Pretty broad stereotype...painting all employee's with one brush. Most customs processing for Canada Post/USPS is done on entire shipments and not by individual items. Could be as simple as incorrect paperwork to slow it down or many other valid reasons...not everything is employee incompetence or 4 pm coming up. If you really looked into clearing a package, it's done 24/7 and it's Canada Post that usually slows down the whole process


----------



## bigbadwoolfe (Jan 1, 2013)

My oh my... I must have stepped on a nerve for some government employees. I apologize. Just like with any other profession, not all of you are slackers... Some are and unfortunately for the rest, those are the ones that really stand out. But not all, so to the ones that aren't I sincerely apologize. You guys can now go and have a good weekend. You earned it. 

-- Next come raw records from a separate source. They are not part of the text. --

/-- Is the boundary of a timeline due? (DESIGN CHOICE, safe: log 2) -/
def boundaryDue (s : State) (n : Nat) : Bool := tlRuns s n && reached (copyMax s 20 % 2 ^ 48) (tlNext s n)

/-- A boundary: the prepare point and the binding have run before it. A palette chosen before its timeline stopped becomes
active at its slot start as well (R53). -/
def boundary (s : State) (n : Nat) : State :=
  if boundaryDue s n then
    let s := if (tl s n).prepared then s else prepare s n
    let s := bindPalette s n
    let start := tlNext s n
    cxuBoundary (advance (activate s n) n) n start
  else
    match (tl s n).chosen with
    | some (_, _, start) => if reached (copyMax s 20 % 2 ^ 48) start then activate (bindPalette s n) n else s
    | none => activate s n

/-! ## Delivery (R68 to R70) -/

/-- The tiles of a mask from HOME onwards. -/
def maskTiles (r : TaskRec) : List Nat :=
  ((upto 128).map fun i => (r.home + i) % 128).filter fun t => bitAt r.mask t

/-- Has a tile's queue room for a task? -/
def hasRoom (s : State) (t prio : Nat) : Bool := decide (queueDepth s t prio < 512)

/-- Where a record goes: a tile, nowhere because every one is full, or nowhere because none is ACT or IDLE. -/
inductive Place where
  | tile (t : Nat) | full | parked

/-- The choice of R68 and R69. -/
def chooseTile (s : State) (p : Pal) (r : TaskRec) : Place :=
  let up := (maskTiles r).filter (tileUp s)
  let room := up.filter fun t => hasRoom s t r.prio
  match room.find? fun t => !atRisk s p t with
  | some t => .tile t
  | none => match room with
    | t :: _ => .tile t
    | [] => if up.isEmpty then .parked else .full

/-- A task goes to a tile's queue, waits, or is parked. -/
def deliver (s : State) (p : Pal) (k : Nat) (r : TaskRec) : State :=
  match chooseTile s p r with
  | .tile t =>
    let (now, s) := copyNow (wakeIdle s (t / 8)) (t / 8)
    let s := updTask s k fun x => { x with tr := r, phase := .queued, tile := t, enq := now }
    inc { s with tln := { s.tln with handed := s.tln.handed.filter fun h => decide (h ≠ k) } } Reg.TLN_DELIV_CNT
  | .full => updPal (evt s (Reg.TSU_EVT r.home) F.TSU_EVT_QFULL) p.key fun p => { p with held := true }
  | .parked =>
    let s := updTask s k fun x => { x with tr := r, phase := .parked }
    evt { s with tln := { s.tln with handed := s.tln.handed.filter fun h => decide (h ≠ k) } } Reg.TLN_EVT F.TLN_EVT_PARKED
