-- ==== Sys2Proof/Machine/TlnCmds.lean ====
section
/-! DEFINITION. Meanings of the commands of the timeline unit, the supervisors and the recoat mechanism. A command that names a
palette or a task the device does not hold, or whose condition does not hold, changes nothing. -/

namespace Sys2Proof.Machine

/-- With the palette a reference names. (DEDUCED, safe: log 144) -/
def withPal (s : State) (p : PalRef) (g : Pal → State) : State :=
  match palAt s p.tl p.slot.toNat with
  | some x => g x
  | none => s

/-- With the key of the task a reference names. -/
def withTask (s : State) (k : TaskRef) (g : Nat → State) : State :=
  match palAt s k.tl k.slot.toNat with
  | some x => g (taskKey x.key k.id)
  | none => s

/-- TL_BOUNDARY (R49, R50). -/
def execTlBoundary (t : Fin 64) (s : State) : Res := done (boundary s t)

/-- TL_PREPARE_POINT (R56). -/
def execTlPreparePoint (t : Fin 64) (s : State) : Res := done (if prepareDue s t then releaseSettle (prepare s t) else s)

/-- PALETTE_BIND (R57). -/
def execPaletteBind (t : Fin 64) (s : State) : Res := done (releaseSettle (bindPalette s t))

/-- RECORD_DELIVERY (R68). -/
def execRecordDelivery (s : State) : Res := done (recordDelivery s)

/-- QFULL_RELEASE (R69). -/
def execQfullRelease (p : PalRef) (s : State) : Res := done (withPal s p fun x => if x.held then qfullRelease s x else s)

/-- PARKED_TASK_DELIVERY (R70). -/
def execParkedTaskDelivery (k : TaskRef) (s : State) : Res := done (withTask s k (parkedDelivery s))

/-- TASK_START_TIME (R71). -/
def execTaskStartTime (k : TaskRef) (s : State) : Res := done (withTask s k (startTime s))

/-- INGRESS_CLOSE (R64). -/
def execIngressClose (p : PalRef) (i : Fin 16384) (s : State) : Res := done (withPal s p fun x => ingressClose s x i)

/-- TASK_DISPATCH (R72 to R75). -/
def execTaskDispatch (t : Fin 128) (e : Fin 8) (s : State) : Res := done (taskDispatch s t e)

/-- PROGRAM_LOAD_DONE (R76). -/
def execProgramLoadDone (e : Fin 1024) (s : State) : Res := done (programLoadDone s e)

/-- DMA_TASK_DISPATCH (R342). -/
def execDmaTaskDispatch (t : Fin 128) (s : State) : Res := done (dmaTaskDispatch s t)

/-- PARAM_ENTRY_READ (R343). -/
def execParamEntryRead (k : TaskRef) (j : Fin 4) (out lost : Bool) (s : State) : Res :=
  done (withTask s k fun x => paramRead s x j out lost)

/-- STEAL (R81). -/
def execSteal (thief : Fin 128) (cls : Fin 4) (s : State) : Res := done (steal s thief cls)

/-- TASK_COMPLETION (R77). -/
def execTaskCompletion (e : Fin 1024) (s : State) : Res := done (taskCompletion s e)

/-- HARQ_COMMIT_RESPONSE (R254). (DEDUCED, unsafe: log 143) -/
def execHarqCommitResponse (k : TaskRef) (lost performed : Bool) (s : State) : Res :=
  done (withTask s k fun x => harqCommitResponse s x lost performed)

/-- TASK_DEADLINE (R83). -/
def execTaskDeadline (k : TaskRef) (s : State) : Res := done (withTask s k (taskDeadline s))

/-- TSK_LIMIT_EXPIRY (R78). -/
def execTskLimitExpiry (e : Fin 1024) (s : State) : Res := done (tskLimitExpiry s e)

/-- ENGINE_HALTED (R127). -/
def execEngineHalted (e : Fin 1024) (s : State) : Res := done (engineHalted s e)

/-- SLOT_DONE (R89). -/
def execSlotDone (p : PalRef) (s : State) : Res := done (releaseSettle (withPal s p (slotDone s)))

/-- ENGINE_FAULT (R491). -/
def execEngineFault (e : Fin 1024) (parity : Bool) (site : Fin 16) (addr : Word) (s : State) : Res :=
  done (engineFaultReport s e parity site addr.toNat)

/-- HALT_TIMEOUT (R491). -/
def execHaltTimeout (e : Fin 1024) (s : State) : Res := done (haltTimeout s e)

/-- RECOAT_DISPATCH (R491). -/
def execRecoatDispatch (k : TaskRef) (s : State) : Res := done (withTask s k (recoatDispatch s))

/-- TILE_LOST (R496). -/
def execTileLost (t : Fin 128) (kind : TileFault) (s : State) : Res := done (tileLost s t kind.code)

end Sys2Proof.Machine
end

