-- ==== Sys2Proof/Safety/Vector.lean ====
section
/-! DEFINITION. What the slot B instructions are to do, as tables of results for an engine with nothing in flight. -/

namespace Sys2Proof.Machine

/-- What a slot B instruction leaves: bits of a vector register (name, mask, value), a predicate, a G register, an accumulator
with its overflowing lanes, sticky bits of SST and FST, and coprocessor states. -/
structure BOut where
  vec : Option (Nat × Nat × Nat) := none
  pred : Option (Nat × Nat) := none
  scal : Option (Nat × Word) := none
  acc : Option (Nat × Nat) := none
  sst : Nat := 0
  fst : Nat := 0
  vst : Nat := 0
  cp0 : Option Cp0S := none
  cp1 : Option Cp1S := none
  cp3 : Option Cp3S := none

/-- A predicate as a destination: writes of P0 are discarded (R150). -/
def setPreg (x : EngS) (n v : Nat) : EngS := if n = 0 then x else { x with pred := x.pred.set n (BitVec.ofNat 512 v) }

/-- The engine with the results of a slot B instruction. -/
def BOut.apply (o : BOut) (x : EngS) : EngS :=
  let x := match o.vec with
    | some (k, m, v) => withVec x k m v
    | none => x
  let x := match o.pred with
    | some (n, v) => setPreg x n v
    | none => x
  let x := match o.scal with
    | some (r, v) => setSreg x r v
    | none => x
  let x := match o.acc with
    | some (n, v) => { x with acc := x.acc.set n (BitVec.ofNat 2560 v), accN := x.accN.set n (BitVec.ofNat 2560 v) }
    | none => x
  let x := stick (stick (stick (stick x Sr.SST o.sst) Sr.FST o.fst) Sr.VST_LO (o.vst % 2 ^ 32)) Sr.VST_HI (o.vst / 2 ^ 32)
  { x with cp0 := o.cp0.getD x.cp0, cp1 := o.cp1.getD x.cp1, cp3 := o.cp3.getD x.cp3 }

/-- A value of a table: the engine, and what the instruction leaves; none in the second place where the form is not defined. -/
abbrev BSpec := Option (Fin 1024 × (EngS → Option BOut))

/-! ## Element arithmetic (R154, R194, R195) -/

/-- Part `j` of a vector operand. -/
def partOf (t : VTy) (v j : Nat) : Nat := bits v (j * (8 * t.part)) (8 * t.part)

/-- A vector from its parts. -/
def ofParts (w : Nat) (l : List Nat) : Nat := packN w l

/-- A saturated part, and whether it saturated. -/
def satTo (w : Nat) (v : Int) : Nat × Bool := (wrapN w (clampTo w v).1, (clampTo w v).2)

/-- The parts of an instruction that works part by part, on active elements only. -/
def partwise (x : EngS) (t vd va vb pg : Nat) (f : VTy → Nat → Nat → Nat → Nat × Bool) (ok : VTy → Bool) : Option BOut :=
  ((x.ty t).filter ok).map fun ty =>
    let r := fun j => f ty j (partOf ty (vreg x va) j) (partOf ty (vreg x vb) j)
    { vec := some (vd, ty.mask (preg x pg), ofParts (8 * ty.part) ((upto ty.parts).map fun j => (r j).1))
      sst := if (upto ty.parts).any fun j => ty.active (preg x pg) (if ty.cx then j / 2 else j) && (r j).2 then 2 else 0 }

/-- A signed part. -/
abbrev sg (t : VTy) (a : Nat) : Int := sgn (8 * t.part) a

/-- Truth of a condition of VCMPcc (R195): EQ, NE, LT, LE, LTU. -/
def vcond (cond w a b : Nat) : Bool :=
  if cond = 0 then decide (a = b) else if cond = 1 then decide (a ≠ b) else if cond = 2 then decide (sgn w a < sgn w b)
  else if cond = 3 then decide (sgn w a ≤ sgn w b) else decide (a < b)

Back on topic, the bow made the "afternoon" truck and was delivered 15 minutes ago... Haven't opened it yet, as I know this day becomes a wash the minute I do that and I still have some work to do, but the package is here. 

$45 in taxes and fees. Not bad at all. I think they went with the "declared value", and the person sending it put down $250 for it (yes, risky if it gets lost for the insurance, but I was willing to take that chance).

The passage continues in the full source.